Administering the proposal process for the I-Corps National Teams program “gives me the ability to work with academic entrepreneurs from institutions across the United States by helping them explore the commercial potential of their research,” Wasko said. “This activity exposes me to the best and brightest innovations coming out of our academic institutions and the opportunity to work with a diverse set of brilliant research teams, including early-stage career graduate students and postdocs.”

As part of TIP, “I have an opportunity to guide the development of national programs that aim to advance critical and emerging technologies, address pressing societal and economic challenges, and accelerate the translation of research results from lab to market and society,” Wasko added. The timing is “really exciting” she said, “as NSF commits support for use-inspired research and the translation of research results to the market and society through the newly formed TIP directorate. In doing so, NSF is formally recognizing and encouraging universities to participate more fully in the intense interplay between foundational and use-inspired work, enhancing the full cycle of discovery and innovation, and this places UAB as a central player in the development of this new paradigm.”


Important benefits for UAB

The I-Corps program, established in 2011, has supported more than 2,500 teams that have created nearly 1,400 startups and raised $3.16 billion.

Wasko and Kharlampieva are spending roughly two weeks per month in the Washington, D.C., area. (The NSF’s headquarters are in Alexandria.) Through the NSF’s Independent Research/Development Program, Wasko spends up to one day per week maintaining her involvement with her professional research. “This is essential for maintaining my academic qualifications and keeping me connected to my research colleagues here at UAB,” Wasko said. Kharlampieva’s research group back at UAB “has been very understanding,” she said. She meets with them typically in the late afternoons — after her NSF workday is over.

The NSF experience will make them better researchers and scientists, Wasko and Kharlampieva say. They also will bring back important benefits to UAB.

“This position gives me firsthand knowledge of the inner workings of NSF and how to prepare and submit more competitive proposals with a higher likelihood of funding, especially proposals that focus on the creation of research hubs that include multi-institutional collaborations to develop regional capacity,” Wasko said. “I will also be able to bring to UAB knowledge of the best practices for advancing research translation through commercialization by working with other institutions of higher education across the country.” These activities align directly with the second pillar of UAB’s Forging Ahead strategic plan, which focuses on research, innovation and economic development — and they “will enhance UAB’s ability to accelerate research translation through commercialization and regional economic development,” Wasko said.
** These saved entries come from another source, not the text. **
/-- SHL (R192). -/
def execShl (t : Tumbler) (s : State) : Out := .next (s.scalarOp t 7 1 (fun x w => (opA x w * 2 ^ (opB x w % 32), {})))

/-- SHR (R192). -/
def execShr (t : Tumbler) (s : State) : Out := .next (s.scalarOp t 8 1 (fun x w => (opA x w / 2 ^ (opB x w % 32), {})))

/-- SRA (R192). -/
def execSra (t : Tumbler) (s : State) : Out := .next (s.scalarOp t 9 1 (fun x w => (ofSigned 32 (toSigned 32 (opA x w) / (2 ^ (opB x w % 32) : Nat)), {})))

/-- MOVI (R192). -/
def execMovi (t : Tumbler) (s : State) : Out := .next (s.scalarOp t 10 1 (fun _ w => (ofSigned 32 (immOf w), {})))

/-- ORI (R192). -/
def execOri (t : Tumbler) (s : State) : Out := .next (s.scalarOp t 11 1 (fun x w => (Nat.lor (opA x w) (bitsOf w 0 14), {})))

/-- SHLI (R192). -/
def execShli (t : Tumbler) (s : State) : Out := .next (s.scalarOp t 12 1 (fun x w => (opA x w * 2 ^ bitsOf w 0 5, {})))

/-- FADD (R192). -/
def execFadd (t : Tumbler) (s : State) : Out := .next (s.scalarOp t 13 2 (fun x w => fadd (opA x w) (opB x w)))

/-- FSUB (R192). -/
def execFsub (t : Tumbler) (s : State) : Out := .next (s.scalarOp t 14 2 (fun x w => fsub (opA x w) (opB x w)))

/-- ITOF (R192). -/
def execItof (t : Tumbler) (s : State) : Out := .next (s.scalarOp t 26 2 (fun x w => (intToF32 (toSigned 32 (opA x w)), {})))

/-- FTOI (R192). -/
def execFtoi (t : Tumbler) (s : State) : Out := .next (s.scalarOp t 27 2 (fun x w => f32ToInt 32 (opA x w)))

/-- CMPEQ (R192). -/
def execCmpeq (t : Tumbler) (s : State) : Out := .next (s.predOp t 16 1 (fun x w => opA x w == opB x w))

/-- CMPLT (R192). -/
def execCmplt (t : Tumbler) (s : State) : Out := .next (s.predOp t 17 1 (fun x w => decide (toSigned 32 (opA x w) < toSigned 32 (opB x w))))

/-- CMPLTU (R192). -/
def execCmpltu (t : Tumbler) (s : State) : Out := .next (s.predOp t 18 1 (fun x w => decide (opA x w < opB x w)))

/-- FCMPLT (R192). -/
def execFcmplt (t : Tumbler) (s : State) : Out := .next (s.predOp t 19 2 (fun x w => flt (opA x w) (opB x w)))

/-- FCMPEQ (R192). -/
def execFcmpeq (t : Tumbler) (s : State) : Out := .next (s.predOp t 20 2 (fun x w => feq (opA x w) (opB x w)))

/-- CMPEQI (R192). -/
def execCmpeqi (t : Tumbler) (s : State) : Out := .next (s.predOp t 21 1 (fun x w => opA x w == ofSigned 32 (immOf w)))

/-- PAND (R192). -/
def execPand (t : Tumbler) (s : State) : Out := .next (s.predOp t 22 1 (fun x w => predA x w && predB x w))

/-- POR (R192). -/
def execPor (t : Tumbler) (s : State) : Out := .next (s.predOp t 23 1 (fun x w => predA x w || predB x w))

/-- PNOT (R192). -/
def execPnot (t : Tumbler) (s : State) : Out := .next (s.predOp t 24 1 (fun x w => !predA x w))

/-- LOOPI: the counter takes this word's address + 1 and the count, after any LOOP_END of the same word (R192, R197, R200). -/
def execLoopi (t : Tumbler) (s : State) : Out :=
  .next (s.issueTum t .scalar (fun w => sop w == 0x19) (fun x w => { x with loopSet := 1 + 2 * (destS w % 2) + 4 * bitsOf w 0 14 }))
“Every aspect of my career will be impacted by this,” Kharlampieva said. “I never knew that many of these programs existed. There are lots of opportunities for everyone, including undergraduate researchers and postdocs. There are educational proposals that I was not aware of that I can bring back to the UAB community.” Also, “it has helped me be a better proposal writer since I am evaluating these proposals,” Kharlampieva said. “My research lab has been fortunate with continued funding; but it is always possible to write a better proposal, and I can bring this back as well.”